The diverse demographic mix that Robertson values in a community is also under threat in Vancouver-Fairview. The stylish, aging, squat apartment blocks that line the leafy streets and traffic calming circles characteristic of these West Side neighbourhoods are being devoured by developers keen to cash in on Vancouver’s soaring real-estate market. Affordable housing for people wanting to live close to the urban core is vanishing in a frenzy of speculation and gentrification. “Unless there’s some sort of control on affordable rental housing we will lose that part of our community,” Robertson says.

He glances at his watch, and tips back the last of his matcha tea. Tonight it’s the weekly meet-and-greet at Stamps Landing, a chance for constituents to bend the ear of their MLA over a pint of beer. He’ll miss one of his favourite bands, Medeski Martin and Wood, at the Commodore Ballroom this evening, but it’s a small sacrifice in the uphill struggle of transforming B.C. into that beacon of environmental stewardship and socially responsible economic development he dreamed of early in his tenure.

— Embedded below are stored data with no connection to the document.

-- ==== Sys2Proof/Decode.lean ====
section
/-! DEFINITION. Decoding and encoding of the 64-bit command word (30_encoding.md R90 to R99). A word moves whole, so no
byte order enters (20_memory.md R67). -/

namespace Sys2Proof

/-- Why a word is no command: the four checks of R97, in its order. Each ends the command with IllegalCommand. -/
inductive Reject where
  | reservedBits
  | reservedOpcode
  | strayRegion
  | strayPolicy
  deriving DecidableEq, Repr

/-- The fields of a command word (R91). -/
structure RawCommand where
  opcode : BitVec 8
  region : BitVec 2
  policy : Bool
  reserved : BitVec 53
  deriving DecidableEq, Repr

/-- Field extraction (R91). -/
def rawOf (w : Reg) : RawCommand where
  opcode := w.extractLsb' 0 8
  region := w.extractLsb' 8 2
  policy := w.getLsbD 10
  reserved := w.extractLsb' 11 53

/-- REGION codes (R92). -/
def regionOf (c : BitVec 2) : Region :=
  if c = 0 then .bulkData else if c = 1 then .configuration else if c = 2 then .strap else .security

/-- REGION codes (R92). -/
def regionCode : Region → BitVec 2
  | .bulkData => 0
  | .configuration => 1
  | .strap => 2
  | .security => 3

/-- POLICY codes (R93). -/
def policyOf (b : Bool) : Policy := if b then .failFast else .continueOnError

/-- POLICY codes (R93). -/
def policyBit : Policy → Bool
  | .continueOnError => false
  | .failFast => true

/-- The opcode map (R94), with the operands the word gives. -/
def opcodeMap (op : BitVec 8) (r : Region) (pol : Policy) : Option Instr :=
  match op.toNat with
  | 0x01 => some .beginSession
  | 0x02 => some .endSession
  | 0x03 => some (.read r)
  | 0x04 => some (.write r)
  | 0x05 => some (.readRegion r)
  | 0x06 => some (.writeRegion r pol)
  | 0x07 => some .lock
  | 0x08 => some .isLocked
  | 0x09 => some (.enableRegionProtection r)
  | 0x0A => some (.isRegionProtected r)
  | 0x0B => some (.soakProgram r)
  | 0x0C => some (.programWithSoakFallback r)
  | 0x0D => some (.selectNextWritable r)
  | 0x0E => some (.isWritable r)
  | 0x0F => some (.readSlot r)
  | _ => none

/-- BEGIN_SESSION, END_SESSION, LOCK and IS_LOCKED take no region (R97). -/
def takesRegion : Instr → Bool
  | .beginSession | .endSession | .lock | .isLocked => false
  | _ => true

/-- Only WRITE_REGION takes a policy (R93, R97). -/
def takesPolicy : Instr → Bool
  | .writeRegion _ _ => true
  | _ => false

/-- The checks of R97 in their order, on the fields. -/
def decodeRaw (f : RawCommand) : Except Reject Instr :=
  if f.reserved ≠ 0 then .error .reservedBits
  else match opcodeMap f.opcode (regionOf f.region) (policyOf f.policy) with
    | none => .error .reservedOpcode
    | some i =>
      if !takesRegion i && f.region != 0 then .error .strayRegion
      else if !takesPolicy i && f.policy then .error .strayPolicy
      else .ok i

/-- Decoding (R97), total on every word. -/
def decode (w : Reg) : Except Reject Instr := decodeRaw (rawOf w)

/-- The OPCODE of a command (R94). -/
def opcodeOf : Instr → BitVec 8
  | .beginSession => 0x01
  | .endSession => 0x02
  | .read _ => 0x03
  | .write _ => 0x04
  | .readRegion _ => 0x05
  | .writeRegion _ _ => 0x06
  | .lock => 0x07
  | .isLocked => 0x08
  | .enableRegionProtection _ => 0x09
  | .isRegionProtected _ => 0x0A
  | .soakProgram _ => 0x0B
  | .programWithSoakFallback _ => 0x0C
  | .selectNextWritable _ => 0x0D
  | .isWritable _ => 0x0E
  | .readSlot _ => 0x0F

/-- The region a command names; BulkData, whose code is 0, for a command that names none (R91). -/
def regionField : Instr → Region
  | .read r | .write r | .readRegion r | .writeRegion r _ | .enableRegionProtection r | .isRegionProtected r
  | .soakProgram r | .programWithSoakFallback r | .selectNextWritable r | .isWritable r | .readSlot r => r
  | .beginSession | .endSession | .lock | .isLocked => .bulkData

/-- The policy a command names; continue-on-error, whose code is 0, for a command that names none (R93). -/
def policyField : Instr → Policy
  | .writeRegion _ p => p
  | _ => .continueOnError

/-- `CMD = OPCODE | (REGION << 8) | (POLICY << 10)` (R91). -/
def encode (i : Instr) : Reg :=
  (opcodeOf i).zeroExtend 64 ||| ((regionCode (regionField i)).zeroExtend 64 <<< 8)
    ||| ((BitVec.ofBool (policyBit (policyField i))).zeroExtend 64 <<< 10)

/-- The instruction that the decoder reads from the table's bits `w`: the one command word, every bit at or above `nbits`
being 0 (R90, R99). -/
def decodeTableWord (nbits w : Nat) : Option Instr :=
  match decode (BitVec.ofNat 64 (w % 2 ^ nbits)) with
  | .ok i => some i
  | .error _ => none

end Sys2Proof
end

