-- ==== Sys2Proof/Machine/Core.lean ====
section
/-! DEFINITION. The machine as the host reads it. -/

def Sys2Proof.core : Host.Core := {
  State := Sys2Proof.Machine.State,
  Fault := Sys2Proof.Machine.Fault,
  Refusal := Sys2Proof.Machine.Refusal,
  step := Sys2Proof.Machine.step,
  reset := Sys2Proof.Machine.State.reset }
end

Robertson is candid about his worries for B.C., Canada and the planet: the rapid depletion of natural resources, our continued dependence on fossil fuels, the growing gap between rich and poor, and now the bellicose language emanating from Stephen Harper’s Conservative government. The list is long. Yet success in any business requires a heavy dose of idealism. After all, anyone who starts a company from which “happiness” promises to flow can’t help but be a perpetual optimist. “I never imagined going into politics as a career move. I don’t have a particularly partisan position, but I started to think that I had to get more involved to effect change. It was definitely a leap of faith to try and work on bigger issues and larger-scale problems. I’ve had to use my entrepreneurial skills in a different way,” Robertson says, before heading into a sunny afternoon on Broadway and strolling back to the constituency office.